Эта дорога вела Ану на высокий скалистый мыс, откуда она каждый вечер смотрела, как лодка «Анита – радость возвращения» удаляется к горизонту, медленно погружается в него и исчезает, унося ее мужа и сыновей к работе.
Эта дорога вела Ану-молодую под сень сосен на тайные свидания с Педро-молодым. Два раза в неделю. Он терпеливо ждал ее, подремывая на ковре из сухих иголок. От его кожи исходил вчерашний запах моря и сегодняшний – смолы, благоухающий возлюбленный, соединивший в себе два самых прекрасных аромата в мире. Он разыгрывал спящего красавца, с застывшей на устах улыбкой погруженного в грезы ожидания (ожидания ее), а она, Ана-бесцеремонная, изображала уже проснувшуюся красавицу, звонкие поцелуи которой могли бы оживить даже мертвого. Он пробуждался. Она засыпала. Игра длилась часами. Они заново сочиняли самую старую сказку из истории человечества. И самую прекрасную. Сказку, которая должна было привести только к счастью. К той туго натянутой нити, что связывает человека с его судьбой. Нити, что рвется с сухим треском. А потом наступает одиночество. Ана-сирая.

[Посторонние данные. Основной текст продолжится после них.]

/-- Rule 2 of R359: in HOLDOVER the first domain that qualifies is followed, the preferred one first. -/
def holdoverFollow (s : State) : State :=
  if s.time.clk.state ≠ .holdover then s
  else
    let bound := max (1000 * s.time.cfg.agree) (errNow s)
    let p := s.time.clk.preferred
    if lockedWithin s p bound then switchTo p s
    else if lockedWithin s (otherDom p) bound then switchTo (otherDom p) s
    else s

/-- The setting step or its end (R349, R350): a domain is LOCKED while the clock is FREE or KEPT. -/
def firstFollow (d : Fin 2) (s : State) : State :=
  let c := s.time.clk
  let δ := (domAt s d).offset
  if (domAt s d).state ≠ .locked ∨ (c.state ≠ .free ∧ c.state ≠ .kept) ∨ c.stepped then s
  else if jobActive s then
    if c.state = .kept then modClk (fun c => { c with stepOver := true, state := .settling }) (follow d s) else s
  else if δ < 0 then modClk (fun c => { c with stepOver := true, state := .settling }) (follow d s)
  else if !s.time.cfg.autoSet then s
  else
    let s := modClk (fun c => { c with acc := c.acc + (δ * 2 ^ 48 / 1000).toNat, stepped := true }) s
    let s := modDom d (fun x => { x with offset := 0, model := 0 }) s
    let s := modDom (otherDom d) (fun x => { x with offset := x.offset - δ, model := x.model - δ }) s
    notify Notice.timeStepped (wordOfInt (δ / 1000)).toNat
      (modClk (fun c => { c with state := .locked }) (follow d s))

/-- The followed domain's sample steers the clock and sets its state (R355, R356, R357). -/
def followSample (d : Fin 2) (s : State) : State :=
  if s.time.clk.followed ≠ some d ∨ (domAt s d).state ≠ .locked then s
  else
    let s := modClk (fun c => { c with state := followState s d }) s
    let s := steer (Config.servoRate s.time.cfg.loopBw (domAt s d).offset s.time.clk.rho) d.val s
    if s.time.clk.state = .locked then
      modClk (fun c => { c with
        rhoHist := (s.now, c.rho) :: c.rhoHist.filter (fun e => decide (s.now ≤ e.1 + 60000000000)) }) s
    else s

/-- The time since which a condition has held without a break. -/
def since (now : Nat) (ok : Bool) (old : Option Nat) : Option Nat :=
  if ok then some (old.getD now) else none

/-- The breaks in agreement and in the cross-check are kept (R355, R359, R361), and a bound back below its alarm ends it (R360). -/
def noteAgreement (s : State) : State :=
  let f := fun (x : PtpDom) => { x with
    agreeFrom := since s.now (decide (nsOf x.offset ≤ 1000 * s.time.cfg.agree)) x.agreeFrom,
    lockedFrom := since s.now (x.state == .locked) x.lockedFrom }
  let s := modDom 1 f (modDom 0 f s)
  let both := (domAt s 0).state == .locked && (domAt s 1).state == .locked
  let apart := both && decide (s.time.cfg.xcheck < nsOf ((domAt s 0).offset - (domAt s 1).offset))
  let s := modClk (fun c => { c with
    disagree := since s.now apart c.disagree, disSent := c.disSent && apart,
    errRaise := if apart then c.errRaise else 0 }) s
  if errNow s ≤ 1000000 * s.time.cfg.errAlarm then modClk (fun c => { c with errHigh := false }) s else s

/-- A sample of a domain (R355, R356, R358): judged against the model, applied unless the domain is FROZEN or the sample
jumps, and followed by the rules of R349, R350 and R359. -/
def sample (d : Fin 2) (offset : Int) (s : State) : State :=
  let x := domAt s d
  if x.state = .off ∨ x.state = .listen then s
  else
    let dev := nsOf (offset - x.model)
    let s := modDom d (fun x => { x with lastSample := s.now }) s
    if x.haveModel ∧ x.state ≠ .faulty ∧ 1000 * s.time.cfg.jumpLimit < dev then
      let s := modDom d (fun x => { x with state := .faulty, good := 0, haveModel := false, agreeFrom := none, lockedFrom := none }) s
      noteAgreement (holdoverFollow (followedFailed d (raise FaultCode.timeMasterFault d.val s)))
    else if x.state = .frozen then noteAgreement (holdoverFollow s)
    else
      let near := decide (dev ≤ s.time.cfg.lockThr) && x.haveModel
      let good := if near then x.good + 1 else 0
      let st := if x.state = .acquire ∧ 16 ≤ good then DomState.locked else x.state
      let s := modDom d (fun x => { x with
        offset := offset, model := if x.haveModel then Config.servoModel x.model offset else offset,
        haveModel := true, good := good, state := st }) s
      noteAgreement (followSample d (holdoverFollow (firstFollow d s)))

/-! ### PTP messages (R352, R353) -/

/-- The ingress latency of a domain's port, in picoseconds. -/
def ingressOf (s : State) (d : Fin 2) : Int := if (domAt s d).port = 0 then s.time.cfg.ingress[0] else s.time.cfg.ingress[1]

/-- The egress latency of a domain's port, in picoseconds. -/
def egressOf (s : State) (d : Fin 2) : Int := if (domAt s d).port = 0 then s.time.cfg.egress[0] else s.time.cfg.egress[1]

/-- Whether a domain is in use: enabled, or domain 1 on Urara time, where PTP_CONFIG's `enable` is ignored (R383). -/
def domRuns (s : State) (d : Fin 2) : Bool := (domAt s d).enable || (d == 1 && s.ura.timeDom1)

/-- Whether a domain's PTP messages arrive: NET is on and the domain runs on PTP. -/
def domUp (s : State) (d : Fin 2) : Bool := domOn s 3 && (domAt s d).enable && !(d == 1 && s.ura.timeDom1)

/-- The domain's offset from one Sync and the latest mean path delay: the master's time at the ingress minus the ingress
stamp (R353). -/
def offsetOf (x : PtpDom) : Int := x.t1 + x.syncCorr + x.delays.headD 0 + x.asym - x.t2

/-- A Sync, complete with its Follow_Up where the master is two-step, gives a sample (R355). -/
def completeSync (d : Fin 2) (s : State) : State :=
  let s := modDom d (fun x => { x with haveSync := true, syncSeq := none }) s
  if (domAt s d).delays.isEmpty then modDom d (fun x => { x with lastSample := s.now }) s
  else sample d (offsetOf (domAt s d)) s

/-- PTP_SYNC_RECEIVE (R352, R353, R355): a one-step Sync gives its sample; a two-step Sync waits for its Follow_Up. -/
def execPtpSyncReceive (t : Nat) (dom : Fin 2) (seq : Nat) (twoStep : Bool) (origin corr ingress : Int) (s : State) :
    Host.Outcome State Fault Refusal :=
  onEvent t (fun s =>
    if !domUp s dom || (domAt s dom).state == .listen then s
    else
      let s := modDom dom (fun x => { x with t2 := ingress - ingressOf s dom, t1 := origin, syncCorr := corr, syncSeq := some seq }) s
      if twoStep then s else completeSync dom s) s

/-- PTP_FOLLOW_UP_RECEIVE (R352): the origin of the Sync with the same sequence. -/
def execPtpFollowUpReceive (t : Nat) (dom : Fin 2) (seq : Nat) (origin corr : Int) (s : State) :
    Host.Outcome State Fault Refusal :=
  onEvent t (fun s =>
    if !domUp s dom || (domAt s dom).syncSeq != some seq then s
    else completeSync dom (modDom dom (fun x => { x with t1 := origin, syncCorr := x.syncCorr + corr }) s)) s

/-- UTC seconds from device seconds (R351): during an inserted second they hold the value of 23:59:59. -/
def utcAt (s : State) (sec : Nat) : Int :=
  let u := s.time.utc
  if u.leap61 && decide (u.leapAt ≤ sec) then (u.leapAt : Int) - 1 - u.offset else (sec : Int) - u.offset

/-- UTC seconds now. -/
def utcNow (s : State) : Int := utcAt s (devSec s)

/-- The end of the present UTC day in device seconds. -/
def dayEnd (s : State) : Nat :=
  let u := utcNow s
  (u - u % 86400 + 86400 + s.time.utc.offset).toNat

На этой же дороге ждала она возвращения малыша в свой покинутый жизнью дом. Чтобы хоть немного утолить материнский голод.
Это было вчера.
Куда приведет ее эта дорога сегодня?
Вдова, осиротевшая мать, она со слепой покорностью шагает в ночи. Она знает каждый камень, каждую выбоину, каждый бугорок, точно знает место, где дорога идет прямо, словно отдыхает, прежде чем решительно повернуть на север. Через десять минут Ана будет у железной дороги. Она терпеливо будет шагать за скорым поездом в клубах дыма, который, словно траурное облако, оставляют за собой некоторые составы, и от него ее вдовье платье станет еще более черным. Ана Пауча пойдет вслед за этим поездом, что держит путь в глубь страны, а затем к далекому Северу, где высится тюрьма ее сына. К тому самому Северу, где холодно. Женщина теплых краев, к худшей из смертей. Под снегом, в сером сумраке зарождающегося вечера. Этот вечер наступит, она уже чует это, словно предзнаменование.
Воспоминание молнией вдруг разрывает темноту ее память. Педро говорил:
– Я счастлив, Анита. У меня жена, три сына, лодка. У нас есть Республика. Республика, которую весь народ пожелал, выбрал. Есть все, что нужно человеку для жизни. Больше и желать нечего.
Он с улыбкой обнимал ее.
– А тебе разве не хочется стать наконец кем-то важным? Как другие?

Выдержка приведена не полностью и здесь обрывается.